Euphémismes diplomatiques pour dire : le système est corrompu, nous le savons, nous continuons à payer.

La responsabilité du FMI : complice par action, complice par omission

Le FMI ne peut pas ignorer la réalité mauritanienne.

Ses missions Article IV, ses revues de programme, ses missions techniques d'AFRITAC Ouest, son représentant résident à Nouakchott), tout ce dispositif produit pourtant des rapports, des notes, des alertes internes.

Ce que le FMI sait, et ce qu'il tait :

- La dette contractée au nom de l'État finance la rente de l'élite. Les emprunts extérieurs (FMI, Banque mondiale, BAD, Chine, Arab Funds) financent des projets « d'infrastructure » surfacturés, attribués à des entreprises-écrans liées au pouvoir. L'argent revient en kickbacks, en comptes offshore, en immobilier à Dubaï, en France, au Maroc, en Turquie.

- Les « repères structurels » du FMI sont contournés systématiquement. Les « benchmarks structurels » sur la gouvernance des entreprises publiques, la transparence des contrats miniers, la publication des audits, la réforme de la commande publique - sont soit « partiellement respectés » avec des reports infinis, soit satisfaits par des mesures cosmétiques (décrets non appliqués, portails web vides, décrets d'application jamais signés).

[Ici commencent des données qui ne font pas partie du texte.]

-- ==== Sys2Proof/Machine/Deliver.lean ====
section
/-! DEFINITION. Where frames go at the end of a pass: ports, rings, cores, mirror copies, default actions (R198 to R205,
R257, R258, R260). -/

namespace Sys2Proof.Machine

/-- A counter of ACT page 2. -/
def actCount (p x : Nat) : Nat := reg .act p (0x20000 + x)

/-- The port record of a packet's ingress port (R201). -/
def portRecord (rs : RuleSet) (ingress : Nat) : List Byte := rs.entry 2 ingress

/-- The class entry of class `c` (R201). -/
def classEntry (rs : RuleSet) (ingress c : Nat) : Nat := leAt (portRecord rs ingress) (16 + 4 * c) 4

/-- The class that is raised on a packet, unless it holds one (R199). -/
def Pkt.raise (p : Pkt) (c : Nat) : Pkt := { p with cls := match p.cls with | some x => some x | none => some c }

/-- A frame handed to a control core; its cells are freed (R238, R361).  The cores hear a pair-protocol frame as one of the
alternate path (R583). -/
def Dev.toCore (d : Dev) (p : Pkt) (core : Nat) : Dev :=
  let d := ((d.freePkt p).emit (.toCore core p.data)).ftReceive p
  if etherType p.data = d.prlType then d.pairReceive true p.data else d

/-- A frame handed to the core of its fold. -/
def Dev.toFoldCore (d : Dev) (p : Pkt) (admitted : Nat) (direct : Option Nat) : Dev :=
  d.toCore p (d.coreFor (foldHash p.hash) admitted direct)

/-- A copy of a frame in fresh cells of source 9, for a ring or a port (R260, R358, R360): `data` is what it holds. -/
def Dev.mirrorCopy (d : Dev) (pl : Nat) (p : Pkt) (data : List Byte) (toPort : Bool) (ring port queue : Nat) (bad : Dev → Dev) : Dev :=
  match d.cellAlloc 9 (cellsFor data.length) with
  | none => (d.bump (actCount pl 0x188)).countDrop 9
  | some d =>
    let (d, id) := d.fresh
    let q : Pkt := { p with id := id, data := data, src := 9, cells := cellsFor data.length, tx := none, pri := none,
                            oneStep := none, inspect := none }
    if toPort then d.enqueue port queue q
    else if d.ringKind ring = 2 then d.toRx ring q
    else bad (d.freePkt q)

/-- A drop under the default actions, with cause EXCEPTION (R204). -/
def Dev.dropExc (d : Dev) (p : Pkt) : Dev := d.dropPkt p 2

/-- A frame of a default action delivered to a ring, which must be of kind RX (R204). -/
def Dev.excRing (d : Dev) (pl : Nat) (p : Pkt) (ring : Nat) : Dev :=
  if d.ringKind ring = 2 then d.toRx ring p else (d.bump (reg .prs pl 0x308)).dropExc p

/-- The default action of class `c` applied to a frame: the pass ends (R200 to R205).  USE_PARTIAL acts as DROP here.
[log 57: DEDUCED] -/
def Dev.applyDefault (d : Dev) (pl : Nat) (rs : RuleSet) (p : Pkt) (c admitted : Nat) : Dev :=
  let e := classEntry rs p.ingress c
  let p := p.raise c
  let d := d.bump (reg .prs pl (0x200 + 8 * c))
  let pr := portRecord rs p.ingress
  match bitsOf e 0 3 with
  | 1 =>
    let dd := leAt pr 4 4
    if bitOf dd 31 then d.enqueue (bitsOf dd 0 3) (bitsOf dd 8 6) p else d.excRing pl p (bitsOf dd 0 16)
  | 2 => d.excRing pl p (bitsOf e 16 16)
  | 3 =>
    let d := d.mirrorCopy pl p p.data false (leAt pr 8 2) 0 0 fun d => (d.bump (reg .prs pl 0x308)).countDrop 2
    d.dropExc p
  | 5 => d.toFoldCore p admitted none
  | _ => d.dropExc p

/-- The spare cell of a pass returned to the packet's source (R357). -/
def Dev.freeSpare (d : Dev) (p : Pkt) : Dev := d.cellFree p.src 1

/-- A pass that ends with the default action of a class. [log 58: DEDUCED] -/
def Dev.endDefault (d : Dev) (pl : Nat) (ps : Pass) (c : Nat) : Dev :=
  (d.freeSpare ps.pkt).applyDefault pl ps.rules ps.pkt c ps.admitted

end Sys2Proof.Machine
end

- Le FMI valide les décaissements malgré le non-respect. Chaque revue de programme aboutit à un « achèvement » (completion) ou à une « dérogation » (waiver) pour les critères non respectés. L'argent coule. Le FMI ne peut pas ne pas décaisser : sa crédibilité institutionnelle, son modèle économique (les intérêts et commissions sur les prêts), sa bureaucratie l'exigent.

- Le FMI légitime le pouvoir en place. Chaque visite du Directeur général, chaque communiqué de presse saluant « l'engagement des autorités », chaque décaissement célébré comme un « vote de confiance » - tout cela renforce la légitimité internationale d'un régime qui ne doit sa survie qu'à la rente extérieure et à la répression intérieure.

- Le FMI impose l'austérité aux pauvres, pas aux prédateurs. Les conditionnalités classiques (réduction de la masse salariale, hausse des taxes à la consommation, suppression de subventions) frappent les pauvres. Les prédateurs - exemptés d'impôts, bénéficiaires de marchés publics, protégés par l'impunité - ne paient pas.

La pauvreté : le coût humain du pacte FMI-élite prédatrice

Pendant que le FMI débourse 105,6 millions de dollars en juin 2026, la Mauritanie affiche des indicateurs humains parmi les plus bas du monde :

- Pauvreté monétaire : 31% de la population sous le seuil national de pauvreté (Banque mondiale, 2024).

- Pauvreté multidimensionnelle : plus de 50% (PNUD).

- Malnutrition aiguë : 11% des enfants de moins de 5 ans (SMART 2023).

- Accès à l'électricité : < 50% (monde rural < 15%).

- Accès à l'eau potable : inégal, infrastructures vétustes.

- Éducation : taux d'achèvement primaire < 60%, qualité effondrée.

- Santé : 1 médecin pour 10 000 habitants, maternités sous-équipées, médicaments en rupture. La dette publique, c'est la dette des pauvres. Chaque dollar décaissé par le FMI, chaque dollar remboursé au FMI, c'est un dollar qui ne finance pas une école, un hôpital, une route rurale, une pompe à eau.

Le FMI a le devoir de rompre le cercle : il en a le pouvoir et le devoir moral

Le FMI n'est pas une institution passive. Ses statuts (Article IV, Article V, politiques de conditionnalité, politique de sauvegarde) lui donnent les instruments pour refuser de financer la prédation :

- Refuser les décaissements tant que les audits des 15 entreprises publiques (et des 35 autres) ne sont pas publiés, certifiés par des cabinets internationaux indépendants, et rendus publics.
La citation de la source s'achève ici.